* Assigned task:
Starting at the first line of the records below, transcribe each line exactly, ending with the line that contains "def setCurrent (c".

* Input records:

-- ==== Sys2Proof/Machine/TransmitQueue.lean ====
section
/-! DEFINITION. The Transmit Queue's part of every event (chapter 4): submission, choice, outcomes, pause changes,
completion and withdrawal. -/

namespace Sys2Proof.Machine

/-- An entry replaced. -/
def setEntry (h : Fin 16) (e : Option Entry) (s : State) : State :=
  { s with txq := { s.txq with entries := s.txq.entries.set h e } }

/-- The current frame set or cleared (R52). -/
def setCurrent (c : Option CurrentFrame) (s : State) : State := { s with txq := { s.txq with current := c } }

/-- The pending beacon set (R59). -/
def setBeacon (b : PendingBeacon) (s : State) : State := { s with txq := { s.txq with beacon := b } }

/-! ### Pause changes (R66 to R68) -/

/-- An entry's state after a pause (`paused`) or an unpause of record `p` (R67, R68). -/
def entryAfterPause (p : Fin 32) (paused : Bool) (e : Entry) : Entry :=
  if e.dest = byteOf p.val then
    match e.state, paused with
    | .waiting, true => { e with state := .held }
    | .held, false => { e with state := .waiting }
    | _, _ => e
  else e

/-- A change of record `p` between paused and unpaused acts on the WAITING and HELD unicast entries to it (R66 to R68). -/
def pauseEntries (p : Fin 32) (paused : Bool) (s : State) : State :=
  { s with txq := { s.txq with entries := mapCells (fun e => e.map (entryAfterPause p paused)) s.txq.entries } }

/-! ### Completion and return (R61, R62, R65, R72, R75) -/

/-- An entry becomes COMPLETE with its completion notice, in one event (R72). -/
def completeEntry (h : Fin 16) (e : Entry) (o : EntryOutcome) (s : State) : State :=
  offerNotice (completionNotice h o) (setEntry h (some { e with state := .complete o }) s)

/-- An entry returns to the queue: HELD if its destination's record is paused, else WAITING (R61, R65). -/
def returnEntry (h : Fin 16) (e : Entry) (s : State) : State :=
  setEntry h (some { e with state := if destPaused s e.dest then .held else .waiting }) s

/-- An attempt failed: the entry, its counts raised already, is withdrawn in LEAVING (R75), completes at its limit
(R61, R65), or returns to the queue. -/
def failAttempt (h : Fin 16) (e : Entry) (atLimit : Option EntryOutcome) (s : State) : State :=
  if s.stc.station = .leaving then completeEntry h e .failedWithdrawn s
  else match atLimit with
    | some o => completeEntry h e o s
    | none => returnEntry h e s

/-- The outcome of a count that has reached its limit. -/
def limitOutcome (o : EntryOutcome) (count limit : Nat) : Option EntryOutcome :=
  if limit ≤ count then some o else none

/-! ### The outcome of a frame of the queue's choosing (R59, R61, R62) -/

/-- CLEAN: a broadcast entry completes; a unicast entry awaits its reply, and its reply wait opens (R62, R86). -/
def entryClean (h : Fin 16) (e : Entry) (s : State) : State :=
  if e.dest = Config.toAll then setCurrent none (completeEntry h e .sentBroadcast s)
  else
    let s := setEntry h (some { e with state := .awaitingReply }) s
    { s with rpu := { s.rpu with wait := some { handle := h, dest := e.dest, seq := e.seq.getD 0, candidate := false } } }

/-- The echo outcome of an entry's frame (R61, R62, R75). -/
def entryOutcome (h : Fin 16) (e : Entry) (o : OwnOutcome) (s : State) : State :=
  match o with
  | .clean => entryClean h e s
  | .collided =>
    let e := { e with collisions := e.collisions + 1 }
    failAttempt h e (limitOutcome .failedCollisions e.collisions s.stc.config.collisionLimit) (setCurrent none s)
  | .echoLost => failAttempt h e none (setCurrent none s)

/-- The outcome of the current frame (R59, R61, R62). An outcome finds an entry ON_LINE; one in any other state is left. -/
def currentOutcome (o : OwnOutcome) (s : State) : State :=
  match s.txq.current with
  | none => s
  | some (.announcement _) => setCurrent none s
  | some (.beacon _) =>
    match o with
    | .clean => setBeacon .none (setCurrent none s)
    | .collided => setCurrent none s
    | .echoLost => setCurrent none s
  | some (.entry h) =>
    match s.txq.entries[h] with
    | some e => if e.state = .onLine then entryOutcome h e o s else s
    | none => s

/-! ### The reply outcome (R63 to R65, R75) -/

/-- The reply outcome of an entry in AWAITING_REPLY (R63 to R65, R75). The pause of a FULL outcome has been taken in the
same event, so the entry returns to HELD (R64; log entry 15). -/
def replyOutcome (h : Fin 16) (o : ReplyOutcome) (s : State) : State :=
  match s.txq.entries[h] with
  | none => s
  | some e =>
    if e.state = .awaitingReply then
      let s := setCurrent none s
      match o with
      | .taken => completeEntry h e .sentTaken s
      | .duplicate => completeEntry h e .sentDuplicate s
      | .full => failAttempt h e none s
      | .noReply =>
        let e := { e with attempts := e.attempts + 1 }
        failAttempt h e (limitOutcome .failedNoReply e.attempts s.stc.config.retryLimit) s
    else s

/-! ### Submission (R55, R56) -/

/-- The lowest-numbered FREE entry (R56). -/
def lowestFree (q : TransmitQueue) : Option (Fin 16) := allHandles.find? fun h => q.entries[h].isNone

/-- The destination and length of a SUBMIT are out of range (R55, check 2). -/
def badSubmit (s : State) (dest length : Byte) : Bool :=
  dest.toNat = s.stc.config.ownNumber || (s.stc.config.ladderSize ≤ dest.toNat && dest ≠ Config.toAll)
    || Config.maxPayload < length.toNat

/-- The entry of an accepted SUBMIT (R56). -/
def submittedEntry (s : State) (dest : Byte) (payload : List Byte) : Entry where
  state := if destPaused s dest then .held else .waiting
  dest := dest
  payload := payload
  number := s.txq.submissions
  seq := none
  attempts := 0
  collisions := 0

/-- A SUBMIT that passed its checks takes entry `h` (R56). -/
def takeEntry (h : Fin 16) (dest : Byte) (payload : List Byte) (s : State) : State :=
  let s' := setEntry h (some (submittedEntry s dest payload)) s
  { s' with txq := { s'.txq with submissions := s'.txq.submissions + 1 } }

/-! ### Withdrawal (R75) -/

/-- The WAITING and HELD entries, oldest first (R53, R75). -/
def queuedOldestFirst (q : TransmitQueue) : List (Fin 16) :=
  sortByRank (fun h => 2 ^ 32 - handleAge q h) (allHandles.filter (entryIs q EntryState.isQueued))

/-- One WAITING or HELD entry completes as FAILED_WITHDRAWN (R75). -/
def withdrawEntry (s : State) (h : Fin 16) : State :=
  match s.txq.entries[h] with
  | some e => if e.state.isQueued then completeEntry h e .failedWithdrawn s else s
  | none => s

/-- LEAVE withdraws every WAITING and HELD entry, oldest first (R75). -/
def withdrawAll (s : State) : State := (queuedOldestFirst s.txq).foldl withdrawEntry s

/-! ### Choice at a slot opening (R58, R59) -/

/-- An entry of the queue is unfinished: WAITING, HELD, ON_LINE or AWAITING_REPLY (R58). -/
def EntryState.unfinished (st : EntryState) : Bool := !st.isComplete

/-- Some older entry to this entry's destination is unfinished (R58, item 3). -/
def hasOlder (q : TransmitQueue) (e : Entry) : Bool :=
  allHandles.any fun h =>
    match q.entries[h] with
    | some e' => e'.state.unfinished && e'.dest = e.dest && entryAge q e < entryAge q e'
    | none => false

/-- The entry of this handle may be chosen: WAITING, with no older unfinished entry to its destination (R58, item 3). -/
def isCandidate (q : TransmitQueue) (h : Fin 16) : Bool :=
  match q.entries[h] with
  | some e => e.state = .waiting && !hasOlder q e
  | none => false

/-- The older of the handle found so far and the next one. -/
def olderHandle (q : TransmitQueue) (best : Option (Fin 16)) (h : Fin 16) : Option (Fin 16) :=
  match best with
  | none => some h
  | some b => if handleAge q b < handleAge q h then some h else some b

/-- The oldest candidate (R53, R58). -/
def oldestCandidate (q : TransmitQueue) : Option (Fin 16) :=
  (allHandles.filter (isCandidate q)).foldl (olderHandle q) none

/-- The frame the queue gives at a slot opening, if any (R58, R59). -/
def chooseFrame (s : State) : Option CurrentFrame :=
  if s.txq.current.isSome then none
  else match s.stc.station with
    | .active =>
      match s.cgm.announcement with
      | some a => some (.announcement a)
      | none =>
        if s.txq.beacon = .plain then some (.beacon false)
        else (oldestCandidate s.txq).map CurrentFrame.entry
    | .announcing => if s.txq.beacon = .joining then some (.beacon true) else none
    | _ => none

/-! ### The frame of a choice, and its effects once taken (R60) -/

/-- The sequence an entry's frame carries (R60). -/
def entrySequence (s : State) (e : Entry) : Byte :=
  match e.seq with
  | some q => q
  | none =>
    match recordOf e.dest with
    | some p => s.ptb.records[p].nextSeq
    | none => s.txq.broadcastSeq

/-- The kind of a chosen frame. -/
def chosenKind : CurrentFrame → FrameKind
  | .announcement .pause => .pause
  | .announcement .resume => .resume
  | .beacon _ => .beacon
  | .entry _ => .data

/-- The joining flag of a chosen frame (R22). -/
def chosenJoining : CurrentFrame → Bool
  | .beacon j => j
  | _ => false

/-- The characters of a chosen frame, built as R4 gives. -/
def chosenBytes (s : State) (c : CurrentFrame) : List Byte :=
  match c with
  | .announcement .pause => frameBytes .pause 0 Config.toAll (ownByte s) 0 []
  | .announcement .resume => frameBytes .resume 0 Config.toAll (ownByte s) 0 []
  | .beacon j => frameBytes .beacon (if j then 1 else 0) Config.toAll (ownByte s) 0 []
  | .entry h =>
    match s.txq.entries[h] with
    | some e => frameBytes .data 0 e.dest (ownByte s) (entrySequence s e) e.payload
    | none => []

/-- The counter that gave an entry its first sequence moves on (R60, R108). -/
def advanceSequence (e : Entry) (s : State) : State :=
  match e.seq, recordOf e.dest with
  | some _, _ => s
  | none, some p =>
    let r := s.ptb.records[p]
    { s with ptb := { s.ptb with records := s.ptb.records.set p { r with nextSeq := r.nextSeq + 1 } } }
  | none, none => { s with txq := { s.txq with broadcastSeq := s.txq.broadcastSeq + 1 } }

/-- The effects of a taken request on the queue (R60). -/
def chosenTaken (c : CurrentFrame) (s : State) : State :=
  match c with
  | .entry h =>
    match s.txq.entries[h] with
    | some e =>
      let s' := advanceSequence e (setEntry h (some { e with state := .onLine, seq := some (entrySequence s e) }) s)
      setCurrent (some c) s'
    | none => s
  | _ => setCurrent (some c) s

end Sys2Proof.Machine
end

* Reply to the task:
-- ==== Sys2Proof/Machine/TransmitQueue.lean ====
section
/-! DEFINITION. The Transmit Queue's part of every event (chapter 4): submission, choice, outcomes, pause changes,
completion and withdrawal. -/

namespace Sys2Proof.Machine

/-- An entry replaced. -/
def setEntry (h : Fin 16) (e : Option Entry) (s : State) : State :=
  { s with txq := { s.txq with entries := s.txq.entries.set h e } }

/-- The current frame set or cleared (R52). -/
def setCurrent (c : Option CurrentFrame) (s : State) : State := { s with txq := { s.txq with current := c } }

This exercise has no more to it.